四 recovery升级过程中log调试方法
有客户反馈不知道如何调试recovery,在这里介绍下recovery的调试方法。
1. 如何在recovery模式使用adb
在recovery模式下,init程序加载的rc文件是bootable/recovery/etc/init.rc。
service adbd /sbin/adbd recovery
disabled
# Always start adbd on userdebug and eng builds
on property:ro.debuggable=1
write /sys/class/android_usb/android0/enable 1
start adbd这里可以看到如果是在userdebug或者eng编译模式,adbd服务是启动的。执行adb shell时提示不存在system/bin/sh,因为这个时候recovery/root/system为空,并没有sh程序可执行。
虽然adb shell不能执行,但adb的其他很多命令都是能够使用的。
adb devices
adb push/pull
2. 如何增加log
在recovery的代码中能看到有两种方式添加的打印信息:printf和UI->Print。
printf输出到stdout好理解,UI->Print调用screen_ui的print函数,将信息显示在屏幕上。
void ScreenRecoveryUI::Print(const char *fmt, ...)
{
char buf[256];
va_list ap;
va_start(ap, fmt);
vsnprintf(buf, 256, fmt, ap);
va_end(ap);
fputs(buf, stdout);除了显示在屏幕上,也将信息输出到了stdout标准输出。
3. 标准输出信息在哪
int
main(int argc, char **argv) {
// If these fail, there's not really anywhere to complain...
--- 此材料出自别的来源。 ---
-- ==== Sys2Proof/Machine/Restore.lean ====
section
/-! DEFINITION. Reset (R372 to R378, R318), the NOR journal (R229 to R232) and warm restart (R233 to R239, R403). -/
namespace Sys2Proof.Machine

/-! ### Reset -/

/-- The device held in reset: what stays is the AON domain, what lies outside the device (NOR, homes, supplies, pins), the slots' lead of R310, and what
it has sent. Debug unlocks are counted since fusing (R399). -/
def Dev.inReset (d : Dev) : Dev :=
  let unlocks := d.get R.SEC.UNLOCKCNT.VALUE
  let filtered := d.is R.PRS.STATE.PFAIL
  let live := (List.range 32).filter (fun n => d.slotSt n != 0)
  let n : Dev :=
    { regs := Tbl.keep d.regs isAon, flaws := d.flaws.filter (fun o => o == 0x200 || o == 0x30004), clk := { d.clk with locked := false, holdover := false, onMclk := false, pllFail := false }, pins := { d.pins with safeLow := false, tsyncOut := false }, prs := { stored := d.prs.stored, filt := d.prs.filt, t0 := none }, nor := { d.nor with op := 0, busy := none, adds := none, took := 0 }, slot := Tbl.remap d.slot {} (fun _ (x : SlotRt) => { vinOk := x.vinOk, vin := x.vin, vout := x.vout, iout := x.iout }), out := d.out, freeCtr := d.freeCtr }
  let n := ((n.set R.SEC.UNLOCKCNT.VALUE unlocks).put R.PRS.STATE.PFAIL filtered).lcDebug
  live.foldl (fun e s => (if d.is (R.SLT.STS.PG s) then e.emit .pins .pin [s, 0] else e).toSlot s 7) n

/-- The sequence has begun and has not ended (R213). -/
def Dev.midSequence (d : Dev) : Bool := 2 ≤ d.get R.PRS.STATE.SEQ && d.get R.PRS.STATE.SEQ ≤ 6

/-- PERST_N_ASSERT (R376, R213, R318): the device is reset; a sequence under way ends where it stands with PERSIST_DONE asserted. -/
def Dev.perstAssert (d : Dev) : Dev :=
  if d.pins.perstN then
    let mid := d.midSequence
    let d := if mid then d.off R.PRS.RESULT.DONE else d
    let d := d.inReset.rstCause false true false false
    { d with pins := { d.pins with perstN := false, persistDone := mid } }
  else d

def execPerstNAssert (s : State) := aon s Dev.perstAssert

/-- The restore's t = 0 (R233): PERST_N and PFAIL_N are both high, and no rail holds the device in reset (R372). -/
def Dev.startRestore (d : Dev) : Dev :=
  if d.pins.perstN ∧ d.pins.pfailN ∧ d.clk.coreLow.isEmpty ∧ d.clk.aon ∧ d.prs.t0.isNone then { d with prs := { d.prs with t0 := some d.time.cclk } } else d

/-- The straps, as sampled, show in TOP.STRAPS, and the strapped role holds until an image gives another (R12, R273). -/
def Dev.showStraps (d : Dev) : Dev :=
  (((d.set R.TOP.STRAPS.DEV_ID d.pins.devId).put R.TOP.STRAPS.PAIR_ROLE d.pins.pairRole).put R.PAIR.STATE.STRAP d.pins.pairRole).put R.PAIR.STATE.ROLE d.pins.pairRole

/-- PERST_N_RELEASE (R233, R368): the straps are sampled; the device is in RESTORE with MODE = START. -/
def Dev.perstRelease (d : Dev) (id : Nat) (role : Bool) : Dev :=
  if !d.pins.perstN then
    let d := { d with pins := { d.pins with perstN := true, persistDone := false, devId := id, pairRole := role }, time := {} }
    d.showStraps.startRestore
  else d

def execPerstNRelease (devId : Fin 8) (role : Bool) (s : State) := aon s (fun d => d.perstRelease devId role)

/-- PFAIL_N_RELEASE (R211, R213, R233): the filter breaks; a restore that waited for it starts; a sequence goes on. -/
def Dev.pfailRelease (d : Dev) : Dev :=
  if d.pins.pfailN then d
  else Dev.startRestore ({ d with pins := { d.pins with pfailN := true }, prs := { d.prs with filt := false } }.off R.PRS.STATE.PFAIL)

def execPfailNRelease (s : State) := aon s Dev.pfailRelease

/-- CORE_RAIL_LOW (R372): a core rail below 90 % of nominal resets the device as PERST_N does; nothing is saved. -/
def Dev.coreLow (d : Dev) (r mv : Nat) : Dev :=
  if 10 * mv < 9 * railNominal r then
    let first := d.clk.coreLow.isEmpty
    let d := d.railLevel r mv
    let d := if first then Dev.rstCause { d.inReset with pins := { d.inReset.pins with persistDone := d.midSequence } } false false true false else d
    let d := { d with clk := { d.clk with coreLow := r :: d.clk.coreLow.filter (· != r) } }
    if r = 0 then d.emit .pins .gateDrive [32, 0] else d
  else d

def execCoreRailLow (r : Fin 4) (mv : Nat) (s : State) := aon s (fun d => d.coreLow r mv)

/-- CORE_RAIL_RESTORED (R372): with no core rail low the hold is released; with PERST_N high the device starts as at its rising edge. -/
def Dev.coreBack (d : Dev) (r mv : Nat) : Dev :=
  if d.clk.coreLow.contains r ∧ 9 * railNominal r ≤ 10 * mv then
    let d := d.railLevel r mv
    let d := { d with clk := { d.clk with coreLow := d.clk.coreLow.filter (· != r) } }
    if d.clk.coreLow.isEmpty ∧ d.pins.perstN then (Dev.showStraps { d with time := {}, pins := { d.pins with persistDone := false } }).startRestore else d
  else d

def execCoreRailRestored (r : Fin 4) (mv : Nat) (s : State) := aon s (fun d => d.coreBack r mv)

/-- AON_POWER_LOSS (R372): every AON register returns to its reset value; what is fused stays (R159, R399). A home image outlives it as one written
before the loss (R236). -/
def Dev.aonLoss (d : Dev) : Dev :=
  if d.clk.aon then
    let n := d.inReset
    Dev.lcDebug { n with regs := Tbl.keep n.regs (fun k => k == R.SEC.LCSTS.STATE.key || k == R.SEC.LCSTS.KEYS_ERASED.key || k == R.SEC.UNLOCKCNT.VALUE.key), flaws := [], slot := [], clk := { n.clk with aon := false }, pins := { n.pins with persistDone := false }, prs := { n.prs with filt := false, stored := n.prs.stored.map (fun x => (x.1, { x.2 with aonKept := false })) } }
  else d

def execAonPowerLoss (s : State) := aon s Dev.aonLoss

/-- VDD_AON_POWER_ON (R372, R397): AON registers at their reset values, POR recorded (and PERST_N where it is asserted) as the first
reset, the always-on logic on REFCLK. -/
def Dev.aonOn (d : Dev) : Dev :=
  if d.clk.aon then d
  else
    let d : Dev := { d with clk := { d.clk with aon := true, onMclk := false } }
    let d := (d.rstCause true (!d.pins.perstN) false false).set R.TOP.RSTCAUSE.COUNT 1
    if d.pins.perstN then (Dev.showStraps { d with time := {} }).startRestore else d

def execVddAonPowerOn (s : State) := aon s Dev.aonOn

/-! ### The journal (R229 to R232) -/

/-- Bytes of a journal bank (R345) and of a baseline (R226). -/
abbrev bankBytes : Nat := 0x1000000
abbrev baselineBytes : Nat := 905232

/-- The registers of the journal follow what waits and what runs. -/
def Dev.showJournal (d : Dev) : Dev :=
  (((d.set R.PRS.JRNSTS.PEND (min d.prs.chg.length 0xFF)).put R.PRS.JRNSTS.BUSY (d.nor.op != 0)).put R.PRS.JRNSTS.BANK d.nor.bank).put R.PRS.JRNSTS.LAG
    (d.is R.PRS.JRNSTS.LAG && d.prs.chg.any (fun c => c.at_ + ms 2000 < d.time.cclk))

/-- The address of a byte of a journal bank (R345). -/
def norAt (bank : Bool) (o : Nat) : Nat := 0x1000000 * (1 + bit bank) + o

/-- Start a NOR operation. -/
def Dev.norRun (d : Dev) (op : Nat) (tgt : Bool) : Dev := Dev.showJournal { d with nor := { d.nor with op := op, tgt := tgt } }

/-- Start to write a baseline, which covers every change so far (R229). -/
def Dev.norBaseline (d : Dev) (tgt : Bool) : Dev :=
  let r := d.drawImage 1
  Dev.norRun ({ r.2 with nor := { d.nor with busy := some r.1, adds := none, took := d.prs.chg.length } }.emit .nor .jrnBaseline (norAt tgt 0 :: r.1.bytes)) 2 tgt

/-- Start to append the record of the oldest change, sealed under a fresh IV (R231). -/
def Dev.norRecord (d : Dev) (c : CatChg) (items : List Item) : Dev :=
  let r := d.draw 96
  let x : JrnRec := { chg := c, iv := r.1, items := items }
  Dev.norRun ({ r.2 with nor := { d.nor with busy := none, adds := some x, took := 1 } }.emit .nor .jrnRecord (norAt d.nor.bank d.nor.fill :: x.bytes)) 1 d.nor.bank

/-- Start to erase a bank. -/
def Dev.norErase (d : Dev) (tgt : Bool) : Dev :=
  Dev.norRun ({ d with nor := { d.nor with busy := none, adds := none, took := 0 } }.emit .nor .jrnErase [norAt tgt 0, bankBytes]) 3 tgt

/-- JOURNAL_APPEND (R229, R231): the record of the oldest change not yet in NOR, or a baseline in the other bank: where the active bank has no room, and where
the change does not follow the journal's last (a restore has taken another image). Without a baseline one is written first. From P0 none is started
(R214); a Curator that restarts starts none (R348). -/
def Dev.jrnAppend (d : Dev) : Dev :=
  match d.prs.chg with
  | [] => d
  | c :: _ =>
    if d.nor.op ≠ 0 ∨ !d.inService ∨ d.mgmt.down ∨ d.mgmt.dead then d
    else match d.nor.jrn with
      | none => d.norBaseline d.nor.bank
      | some j =>
        if c.seq = j.cfgSeq + 1 ∧ d.nor.fill + recordLen (catDiff j c.after true) ≤ bankBytes then d.norRecord c (catDiff j c.after true)
        else d.norBaseline (!d.nor.bank)

def execJournalAppend (s : State) := core s Dev.jrnAppend

/-- What a program has added to the journal. -/
def Nor.added (n : Nor) : Nor :=
  let n := match n.adds with
    | some r => { n with recs := n.recs ++ [r], fill := n.fill + recordLen r.items }
    | none => { n with base := n.busy, recs := [], fill := baselineBytes, bank := n.tgt }
  { n with op := 0, busy := none, adds := none, took := 0 }

/-- A program has ended: what it covers is in NOR. -/
def Dev.norTaken (d : Dev) : Dev :=
  let d : Dev := { d with nor := d.nor.added, prs := { d.prs with chg := d.prs.chg.drop d.nor.took } }
  (d.set64 R.PRS.JRNSEQ_L.VALUE R.PRS.JRNSEQ_H.VALUE (d.nor.jrn.elim 0 (·.cfgSeq))).showJournal

/-- NOR_OPERATION_COMPLETE (R229, R232): after a baseline in the other bank the old bank is erased. A failure sets JRN_ERR and is retried in the other bank: a
program as a baseline there; an erase, which concerns the bank other than the active one already, there again (log entry 156). -/
def Dev.norDone (d : Dev) (ok : Bool) : Dev :=
  let n := d.nor
  match n.op with
  | 0 => d
  | 3 => if ok then Dev.showJournal { d with nor := { n with op := 0 } } else (d.raise .prs 5).norErase n.tgt
  | _ =>
    if ok then
      let d := d.norTaken
      if n.op = 2 ∧ n.tgt ≠ n.bank then d.norErase n.bank else d
    else
      let t := !n.tgt
      Dev.norBaseline ({ d with nor := { n with base := if t = n.bank then none else n.base, recs := if t = n.bank then [] else n.recs } }.raise .prs 5) t

def execNorOperationComplete (ok : Bool) (s : State) := core s (fun d => d.norDone ok)

/-- JRN_LAG (R232): a committed change older than 2 s is not yet in NOR. -/
def execJrnLag (s : State) := core s (fun d => if d.prs.chg.isEmpty then d else (d.on R.PRS.JRNSTS.LAG).raise .prs 6)

/-! ### Boot and the journal (R233, R346) -/

/-- A restore runs. -/
def Dev.restoring (d : Dev) (stage : Nat) : Bool := d.get R.PRS.STATE.SEQ == 0 && d.prs.t0.isSome && d.prs.stage == stage

/-- A later stage. -/
def Dev.toStage (d : Dev) (n : Nat) : Dev := { d with prs := { d.prs with stage := n } }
freopen(TEMPORARY_LOG_FILE, "a", stdout); setbuf(stdout, NULL);
freopen(TEMPORARY_LOG_FILE, "a", stderr); setbuf(stderr, NULL);recovery.cpp的main函数中,最开始就将stdout的输出信息保存在了/tmp/recovery.log文件中。也就是说我们需要查看的log信息都在这里。
再看看recovery结束时做了什么
static void
finish_recovery(const char *send_intent) {
// Copy logs to cache so the system can find out what happened.
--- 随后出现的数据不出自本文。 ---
-- ==== Sys2Proof/Machine/FabricCmds.lean ====
section
/-! DEFINITION. The commands of the NoC (R24 to R36), of power gating and of clocks, rails and temperature (R15 to R18, R370 to R385): one meaning each. -/
namespace Sys2Proof.Machine

def execNocFlitArrive (r : Fin 36) (pkt : Packet) (flit : Nat) (err : Ecc) (s : State) :=
  core s (fun d => d.flitArrive r pkt flit err)

def execBar0Access (write : Bool) (off be value : Nat) (s : State) := core s (fun d => d.bar0 write off be value)

def execRdCpl (pkt : Packet) (s : State) := core s (fun d => d.rdCpl pkt)

def execWrAck (pkt : Packet) (s : State) := core s (fun d => d.wrAck pkt)

def execEvent (pkt : Packet) (s : State) := core s (fun d => d.eventMsg pkt)

def execSnap (pkt : Packet) (s : State) := core s (fun d => d.snapMsg pkt)

def execNocReturnedRequest (pkt : Packet) (s : State) := core s (fun d => d.returnedReq pkt)

def execNocRequestTimeout (src : NocSrc) (tag : Nat) (s : State) := core s (fun d => d.reqTimeout src tag)

def execNocStall (r : Fin 36) (pkt : Packet) (s : State) := core s (fun d => d.stall r pkt)

def execDomainOn (k : Fin 32) (s : State) := core s (fun d => d.domainOn k)

def execDomainGated (k : Fin 32) (s : State) := core s (fun d => d.domainGated k)

/-- QUIESCE (R34): the router stops accepting flits. -/
def execQuiesce (r : Fin 36) (s : State) := bar s (fun d => d.on (R.NOC.CTL.QUIESCE r))

def execQuiesceComplete (r : Fin 36) (s : State) := core s (fun d => d.quiesceDone r)

def execUnquiesce (r : Fin 36) (s : State) := bar s (fun d => d.unquiesce r)

def execLocalEnChange (r : Fin 36) (value : Word) (s : State) := bar s (fun d => d.localEn r value.toNat)

def execRefclkLost (s : State) := aon s Dev.refclkLost

def execClockMonitorWindow (c n m a : Int) (s : State) := aon s (fun d => d.clockWindow c n m a)

def execRootPllLock (s : State) := aon s Dev.rootLock

def execPllLockTimeout (s : State) := aon s Dev.pllTimeout

def execRailFault (r : Fin 7) (mv : Nat) (s : State) := aon s (fun d => d.railFault r mv)

def execThermalSample (temps : List Int) (s : State) := core s (fun d => d.thermal temps)

def execDstateModeWrite (mode : Fin 4) (s : State) := bar s (fun d => d.modeWrite mode)

end Sys2Proof.Machine
end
copy_log_file(TEMPORARY_LOG_FILE, LOG_FILE, true);
copy_log_file(TEMPORARY_LOG_FILE, LAST_LOG_FILE, false);
copy_log_file(TEMPORARY_INSTALL_FILE, LAST_INSTALL_FILE, false);
chmod(LOG_FILE, 0600);
chown(LOG_FILE, 1000, 1000); // system user
chmod(LAST_LOG_FILE, 0640);
chmod(LAST_INSTALL_FILE, 0644);将"/tmp/recovery.log"拷贝到了"/cache/recovery/last_log"。
4. 如何查看log
1)如果能使用adb,在recovery模式下就能使用adb pull出log信息
adb pull /tmp/recovery.log .\
2)即使adb服务不能使用,前一次recovery的log也会保存到cache/recovery目录下,在reboot正常进入系统后pull 出来查看。
adb pull /cache/recovery/last_log .\
cache/recovery/last_install保存的是最后一次更新的OTA包。
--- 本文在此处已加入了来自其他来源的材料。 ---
-- ==== Sys2Proof/Certificates/Slice0/Obligations.lean ====
section
/-! DEFINITION. The statements about the block, in the order of OBLIGATIONS.json. `Gives c s P`: command `c` is executed in state `s` and `P` holds of the
device after it; `Keeps fs a b`: nothing differs but the register fields `fs` (Sys2Proof/Safety.lean). -/
open Sys2Proof Sys2Proof.Machine

/-- R28: dimension order, and the route depends on the source and destination routers alone. -/
def Obligations.PacketsRouteByDimension : Prop :=
  ∀ (r : Fin 36) (p : Packet), p.dstCol < 6 → p.dstRow < 6 →
    let col := r.val % 6
    let row := r.val / 6
    let toward := fun (a b i : Nat) => if a ≤ b then a + i else a - i
    let dc := (p.dstCol - col) + (col - p.dstCol)
    let dr := (p.dstRow - row) + (row - p.dstRow)
    routeFrom (dc + dr) r p =
        (List.range (dc + 1)).map (fun i => 6 * row + toward col p.dstCol i) ++
          (List.range dr).map (fun i => 6 * toward row p.dstRow (i + 1) + p.dstCol) ∧
      (∀ q : Packet, q.dstCol = p.dstCol → q.dstRow = p.dstRow → ∀ n, routeFrom n r q = routeFrom n r p) ∧
      ∀ (s : State) (q : Nat) (e : Nat × Nat × Packet), s.live → p.typ < 8 → 0 < dc + dr → (routeFrom (dc + dr) r p)[1]? = some q → s.dev.quiesced q = false → s.dev.inj = [] →
        s.dev.arrivalOf r p = some e →
        Gives (.nocFlitArrive r p 0 .none) s (fun d =>
          d.noc = { s.dev.noc with transit := s.dev.noc.transit.erase e ++ [(r.val, q, p)] } ∧ Keeps (oneOf []) [.noc] s.dev d)

/-- R30, R26: the checks on a flit; R29: a path's order; R33: four packets wait for a domain; R36: waiting before a quiesced router; R31, R32, R34: entering the
mesh. -/
def Obligations.RoutersCheckAndForwardFlits : Prop :=
  ∀ (r : Fin 36) (p : Packet) (s : State), s.live →
    (∀ x, s.dev.arrivalOf r p = some x →
      (∀ e : Ecc, e = .double ∨ (e = .none ∧ 8 ≤ p.typ) → s.dev.backedUp r p = false →
        Gives (.nocFlitArrive r p 0 e) s (fun d =>
          d.has (.noc r) 2 ∧ d.noc = { s.dev.noc with transit := s.dev.noc.transit.erase x } ∧
            Keeps (oneOf ((Sts.noc r).fields 2)) [.noc] s.dev d)) ∧
      (∀ q, p.typ < 8 → nextHop r p = some q → s.dev.quiesced q = true → (p.dst = q → p.dstPort ≠ 2) →
        Gives (.nocFlitArrive r p 0 .none) s (fun d =>
          d.noc = { s.dev.noc with transit := s.dev.noc.transit.erase x, waiting := s.dev.noc.waiting ++ [(r.val, p)] } ∧
            Keeps (oneOf []) [.noc] s.dev d)) ∧
      (p.typ < 8 → nextHop r p = none → (p.dstPort < 2 → hasBit (s.dev.get (R.NOC.CTL.LOCAL_EN r)) p.dstPort = true) →
        (∀ k, p.dstPort = 0 → routerDom r = some k → s.dev.domSt k = .on) →
        Gives (.nocFlitArrive r p 0 .none) s (fun d =>
          d.noc = { s.dev.noc with transit := s.dev.noc.transit.erase x, delivered := s.dev.noc.delivered ++ [p] } ∧
            Keeps (oneOf []) [.noc] s.dev d)) ∧
      (s.dev.backedUp r p = true → ∀ e : Ecc, Gives (.nocFlitArrive r p 0 e) s (fun d => Keeps (oneOf []) [] s.dev d))) ∧
    ((∃ u, (u, r.val, p) ∈ s.dev.noc.transit) → s.dev.arrivalOf r p = none → ∀ e : Ecc, Gives (.nocFlitArrive r p 0 e) s (fun d => Keeps (oneOf []) [] s.dev d)) ∧
    (∀ src q, sourceOf p = some src → src ≠ .bridge → p.src = r.val → p.isReq = true → (∀ u, (u, r.val, p) ∉ s.dev.noc.transit) → s.dev.findReq src p.tag = none →
      nextHop r p = some q → s.dev.quiesced q = false → s.dev.inj = [] →
      (s.dev.quiesced r = false → Gives (.nocFlitArrive r p 0 .none) s (fun d =>
        d.noc = { s.dev.noc with transit := s.dev.noc.transit ++ [(r.val, q, s.dev.seal r p)], reqs := s.dev.noc.reqs ++ [⟨src, p.tag, p.typ % 2 == 1, p.addr, s.dev.time.cclk⟩] } ∧
          (s.dev.is (R.NOC.CTL.E2E_GEN r) = true → p.typ % 2 = 1 → (s.dev.seal r p).e2e = true ∧ (s.dev.seal r p).crc = (s.dev.seal r p).crc32) ∧
          Keeps (oneOf []) [.noc] s.dev d)) ∧
      (s.dev.quiesced r = true → Gives (.nocFlitArrive r p 0 .none) s (fun d =>
        d.noc = { s.dev.noc with locals := s.dev.noc.locals ++ [(r.val, p)], reqs := s.dev.noc.reqs ++ [⟨src, p.tag, p.typ % 2 == 1, p.addr, s.dev.time.cclk⟩] } ∧
          Keeps (oneOf []) [.noc] s.dev d))) ∧
    (∀ n, 0 < n → n ≤ p.data.length →
      Gives (.nocFlitArrive r p n .single) s (fun d =>
        d.get (R.NOC.STS.CE_CNT r) = min (s.dev.get (R.NOC.STS.CE_CNT r) + 1) 255 ∧
          (s.dev.get (R.NOC.CTL.CE_THRESH r) ≤ min (s.dev.get (R.NOC.STS.CE_CNT r) + 1) 255 → d.has (.noc r) 12) ∧
          Keeps (oneOf (R.NOC.STS.CE_CNT r :: (Sts.noc r).fields 12)) [] s.dev d) ∧
      Gives (.nocFlitArrive r p n .double) s (fun d =>
        (∀ u v, (u, v, p) ∈ s.dev.noc.transit → (u, v, { p with poison := true }) ∈ d.noc.transit) ∧
          (∀ e ∈ s.dev.noc.transit, e.2.2 ≠ p → e ∈ d.noc.transit) ∧ Keeps (oneOf []) [.noc] s.dev d))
eng 版本 如何在recovery mode下抓取LOG
[SOLUTION]
1、在recovery mode下,升级动作之后 adb pull /tmp/recovery.log
如果是KK之前版本:
2、在nomal mode下 adb pull /cache/recovery/last_log
如果是KK版本:
2、在nomal mode下 adb pull /cache/recovery/last_log_r
此两种方法均可
如果是user版本:
In recovery mode
目前没有办法在user版本也看到recovery.log,目前的办法是
直接用eng版本的recovery.img替换user版本的recovery.img,然后抓取log。
Reboot to normal mode
在user版本也会产生/cache/recovery/last_log,但是可能会不能用adb pull出来!目前的办法是做完recovery,reboot到normal mode后,重新烧boot.img,用eng版本的boot.img替换user 版本的boot.img,然后将log pull出来!